## WHAT IS EXPECTED
The required answer is the count of lines in the records that contain "makes", with no other text.

## Records from a collection
-- ==== Sys2Proof/Laws/Operands.lean ====
section
/-! SUPPORT. One lemma for each way an operation reaches its operand, that says everything it can do. -/

namespace Sys2Proof.Machine

/-- Finding the effective address makes at most two reads, and changes nothing but what the host changes in memory during them (R70,
R99 to R101). -/
theorem effAddr_snd (s : State) (o : Operand) :
    ∃ (m : Memory) (reads : List BusAccess), (s.effAddr o).2 = (s.setMem m).setBus (s.bus ++ reads) ∧ reads.length ≤ 2 ∧
      ∀ x ∈ reads, ∃ a v, x = .read a v := by
  have none : ∃ (m : Memory) (reads : List BusAccess), s = (s.setMem m).setBus (s.bus ++ reads) ∧ reads.length ≤ 2 ∧
      ∀ x ∈ reads, ∃ a v, x = .read a v := ⟨s.mem, [], by rw [List.append_nil]; rfl, by simp, by simp⟩
  have two (m : Memory) (a b : Addr) (v w : Byte) :
      ∃ (m' : Memory) (reads : List BusAccess),
        (s.setMem m).setBus (s.bus ++ [.read a v, .read b w]) = (s.setMem m').setBus (s.bus ++ reads) ∧ reads.length ≤ 2 ∧
          ∀ x ∈ reads, ∃ a v, x = .read a v := ⟨m, [.read a v, .read b w], rfl, by simp, by simp⟩
  cases o with
  | acc | imm v | zp z | zpX z | zpY z | abs w | absX w | absY w => exact none
  | ind w =>
    have h : (s.effAddr (.ind w)).2 = (s.setMem ((s.busRead w).2.memAfterRead (indirectHigh w))).setBus
        (s.bus ++ [.read w (s.busByte w), .read (indirectHigh w) ((s.busRead w).2.busByte (indirectHigh w))]) := by
      simp [State.effAddr, State.setBus, State.setMem]
    rw [h]
    exact two _ _ _ _ _
  | indX z =>
    simp only [State.effAddr, busRead16ZP_eq]
    exact two _ _ _ _ _
  | indY z =>
    simp only [State.effAddr, busRead16ZP_eq]
    exact two _ _ _ _ _

/-- The addressing-mode routine moves PC past the instruction, and reads at most two bytes. -/
theorem locate_snd (s : State) (o : Operand) :
    ∃ (m : Memory) (reads : List BusAccess),
      (s.locate o).2 =
        ((s.setMem m).setBus (s.bus ++ reads)).setPC (s.pc + BitVec.ofNat 16 (modeLength o.mode)) ∧ reads.length ≤ 2 ∧
      ∀ x ∈ reads, ∃ a v, x = .read a v := by
  obtain ⟨m, reads, h, hl, hr⟩ := effAddr_snd s o
  exact ⟨m, reads, by simp [State.locate, State.pastOperand, State.advance, h], hl, hr⟩

@[simp] theorem locate_fst (s : State) (o : Operand) : (s.locate o).1 = (s.effAddr o).1 := rfl

/-- The operand is a location of memory: neither A nor the operand byte itself. -/
def Operand.inMemory (o : Operand) : Prop := o.mode ≠ .accumulator ∧ o.mode ≠ .immediate

theorem readOperand_mem (s : State) {o : Operand} (h : Operand.inMemory o) :
    s.readOperand o = (s.locate o).2.busRead (s.locate o).1 := by
  cases o <;> first | rfl | exact absurd rfl h.1 | exact absurd rfl h.2

theorem writeOperand_mem (s : State) {o : Operand} (h : o.mode ≠ .accumulator) (v : Byte) :
    s.writeOperand o v = (s.locate o).2.busWrite (s.locate o).1 v := by
  cases o <;> first | rfl | exact absurd rfl h

theorem modifyOperand_mem (s : State) {o : Operand} (h : o.mode ≠ .accumulator) (f : Byte → Byte) :
    s.modifyOperand o f =
      (((s.locate o).2.busRead (s.locate o).1).1,
        ((s.locate o).2.busRead (s.locate o).1).2.busWrite (s.locate o).1 (f ((s.locate o).2.busRead (s.locate o).1).1)) := by
  cases o <;> first | rfl | exact absurd rfl h

/-- Reading an operand moves PC past the instruction and makes at most three reads, and changes nothing but what the host changes in
memory during them (R70, R102). -/
theorem readOperand_snd (s : State) (o : Operand) :
    ∃ (m : Memory) (reads : List BusAccess),
      (s.readOperand o).2 =
        ((s.setMem m).setBus (s.bus ++ reads)).setPC (s.pc + BitVec.ofNat 16 (modeLength o.mode)) ∧ reads.length ≤ 3 ∧
      ∀ x ∈ reads, ∃ a v, x = .read a v := by
  by_cases hm : Operand.inMemory o
  · obtain ⟨m, reads, h, hl, hr⟩ := locate_snd s o
    refine ⟨(s.locate o).2.memAfterRead (s.locate o).1,
      reads ++ [.read (s.locate o).1 ((s.locate o).2.busByte (s.locate o).1)], ?_, by simp; omega, ?_⟩
    · rw [readOperand_mem s hm, busRead_snd, h]
      simp [State.setBus, State.setPC, State.setMem]
    · intro x hx
      rcases List.mem_append.1 hx with hx | hx
      · exact hr x hx
      · exact ⟨_, _, List.mem_singleton.1 hx⟩
  · refine ⟨s.mem, [], ?_, by simp, by simp⟩
    have : o.mode = .accumulator ∨ o.mode = .immediate := by
      simpa [Operand.inMemory, or_iff_not_imp_left] using hm
    cases o <;> simp [Operand.mode] at this <;>
      simp [State.readOperand, State.pastOperand, State.advance, State.setBus, State.setMem]

end Sys2Proof.Machine
end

## EXERCISE RESULT
2